*THE TASK*. Give back every entry in full, exactly as it reads.

*PROVIDED MATERIAL*.
-- ==== Sys2Proof/Safety.lean ====
section
/-! DEFINITION. What counts as a safe run of QRC: a step that answers a next state, and the invariants of a run that claims
are stated in (10_state.md R27, R30, R32, R35, R40, R151; 45_mask_format.md R272). -/

namespace Sys2Proof.Machine

/-- A step is safe when it answers a next state. -/
def Safe (o : Host.Outcome State Fault Refusal) : Prop := ∃ t, o = .next t

/-- The machine invariant: the memory is canonical, the flags are those a session can reach. -/
structure State.Inv (s : State) : Prop where
  /-- addresses rising, all of them RAM bytes (R71) -/
  mem_wf : Memory.wf s.mem
  /-- ERR and ERRCODE are set and cleared together (R32, R320, R331) -/
  err_code : s.err = false ↔ s.errCode = .none
  /-- DONE is 0 while BUSY is 1 (R28) -/
  busy_not_done : s.busy = true → s.done = false
  /-- a locked CFG is legal (R30, 44_place.md R230) -/
  locked_cfg : s.cfgLocked = true → s.cfgOk = true
  /-- a stream has a generator (R27) -/
  stream_gen : s.streamValid = true → s.genValid = true
  /-- the degree of a valid generator (R40, R153) -/
  gen_degree : s.genValid = true → 1 ≤ s.encDegree ∧ s.encDegree ≤ 68
  /-- a placed matrix has a frame and a stream (R230) -/
  placed_built : s.placed = true → s.frameBuilt = true ∧ s.streamValid = true
  /-- a chosen mask belongs to a frame (R261, R291) -/
  best_built : s.bestValid = true → s.frameBuilt = true
  /-- no mask chosen, BEST reads 0 (R35) -/
  best_zero : s.bestValid = false → s.bestId = 0
  /-- a selection has a winner (R27) -/
  selected_best : s.selected = true → s.bestValid = true
  /-- a complete symbol has a selection (R27, R272) -/
  symbol_selected : s.symbolValid = true → s.selected = true
  /-- only a stream is truncated (R27, R174) -/
  truncated_stream : s.truncated = true → s.streamValid = true
  /-- the model's own: the next draw is not the one unwritten RAM reads (log entry 1) -/
  draws_fresh : s.ramDraw < s.draws

/-- While GEN_VALID = 1, GEN RAM holds the image of the generator of degree GEN_LEN (R40, R151). -/
def State.GenHolds (s : State) : Prop :=
  s.genValid = true →
    1 ≤ s.encDegree ∧ s.encDegree ≤ 68 ∧ ∀ k ≤ s.encDegree, s.ram .gen k = (genImage s.encDegree).getD k 0

/-- While SYMBOL_VALID = 1, the 30 format cells hold FORMAT_WORD(ECCLVL, BEST.ID) (R27, R271, R272, R294). -/
def State.SymbolHolds (P : Params) (s : State) : Prop :=
  s.symbolValid = true →
    s.frameBuilt = true ∧ s.cfgOk = true ∧ s.selected = true ∧ s.bestValid = true ∧
      ∀ k < 15,
        s.cell .bitmap (cellA (width s.ver) k).1 (cellA (width s.ver) k).2 =
            (P.formatWord s.level s.bestId.toNat).getLsbD k ∧
          s.cell .bitmap (cellB k).1 (cellB k).2 = (P.formatWord s.level s.bestId.toNat).getLsbD k

/-- The value at x of a polynomial given by its coefficients, constant term first (R150). -/
def polyAt (cs : List Byte) (x : Byte) : Byte := cs.foldr (fun c v => c ^^^ gmul v x) 0

/-- The value at x of a codeword read as a polynomial with its first byte leading (R156). -/
def codewordAt (ws : List Byte) (x : Byte) : Byte := ws.foldl (fun v w => gmul v x ^^^ w) 0

end Sys2Proof.Machine
end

*REPLY*.
-- ==== Sys2Proof/Safety.lean ====
section
/-! DEFINITION. What counts as a safe run of QRC: a step that answers a next state, and the invariants of a run that claims
are stated in (10_state.md R27, R30, R32, R35, R40, R151; 45_mask_format.md R272). -/

namespace Sys2Proof.Machine

/-- A step is safe when it answers a next state. -/
def Safe (o : Host.Outcome State Fault Refusal) : Prop := ∃ t, o = .next t

/-- The machine invariant: the memory is canonical, the flags are those a session can reach. -/
structure State.Inv (s : State) : Prop where
  /-- addresses rising, all of them RAM bytes (R71) -/
  mem_wf : Memory.wf s.mem
  /-- ERR and ERRCODE are set and cleared together (R32, R320, R331) -/
  err_code : s.err = false ↔ s.errCode = .none
  /-- DONE is 0 while BUSY is 1 (R28) -/
  busy_not_done : s.busy = true → s.done = false
  /-- a locked CFG is legal (R30, 44_place.md R230) -/
  locked_cfg : s.cfgLocked = true → s.cfgOk = true
  /-- a stream has a generator (R27) -/
  stream_gen : s.streamValid = true → s.genValid = true
  /-- the degree of a valid generator (R40, R153) -/
  gen_degree : s.genValid = true → 1 ≤ s.encDegree ∧ s.encDegree ≤ 68
  /-- a placed matrix has a frame and a stream (R230) -/
  placed_built : s.placed = true → s.frameBuilt = true ∧ s.streamValid = true
  /-- a chosen mask belongs to a frame (R261, R291) -/
  best_built : s.bestValid = true → s.frameBuilt = true
  /-- no mask chosen, BEST reads 0 (R35) -/
  best_zero : s.bestValid = false → s.bestId = 0
  /-- a selection has a winner (R27) -/
  selected_best : s.selected = true → s.bestValid = true
  /-- a complete symbol has a selection (R27, R272) -/
  symbol_selected : s.symbolValid = true → s.selected = true
  /-- only a stream is truncated (R27, R174) -/
  truncated_stream : s.truncated = true → s.streamValid = true
  /-- the model's own: the next draw is not the one unwritten RAM reads (log entry 1) -/
  draws_fresh : s.ramDraw < s.draws

/-- While GEN_VALID = 1, GEN RAM holds the image of the generator of degree GEN_LEN (R40, R151). -/
def State.GenHolds (s : State) : Prop :=
  s.genValid = true →
    1 ≤ s.encDegree ∧ s.encDegree ≤ 68 ∧ ∀ k ≤ s.encDegree, s.ram .gen k = (genImage s.encDegree).getD k 0

/-- While SYMBOL_VALID = 1, the 30 format cells hold FORMAT_WORD(ECCLVL, BEST.ID) (R27, R271, R272, R294). -/
def State.SymbolHolds (P : Params) (s : State) : Prop :=
  s.symbolValid = true →
    s.frameBuilt = true ∧ s.cfgOk = true ∧ s.selected = true ∧ s.bestValid = true ∧
      ∀ k < 15,
        s.cell .bitmap (cellA (width s.ver) k).1 (cellA (width s.ver) k).2 =
            (P.formatWord s.level s.bestId.toNat).getLsbD k ∧
          s.cell .bitmap (cellB k).1 (cellB k).2 = (P.formatWord s.level s.bestId.toNat).getLsbD k

/-- The value at x of a polynomial given by its coefficients, constant term first (R150). -/
def polyAt (cs : List Byte) (x : Byte) : Byte := cs.foldr (fun c v => c ^^^ gmul v x) 0

/-- The value at x of a codeword read as a polynomial with its first byte leading (R156). -/
def codewordAt (ws : List Byte) (x : Byte) : Byte := ws.foldl (fun v w => gmul v x ^^^ w) 0

end Sys2Proof.Machine
end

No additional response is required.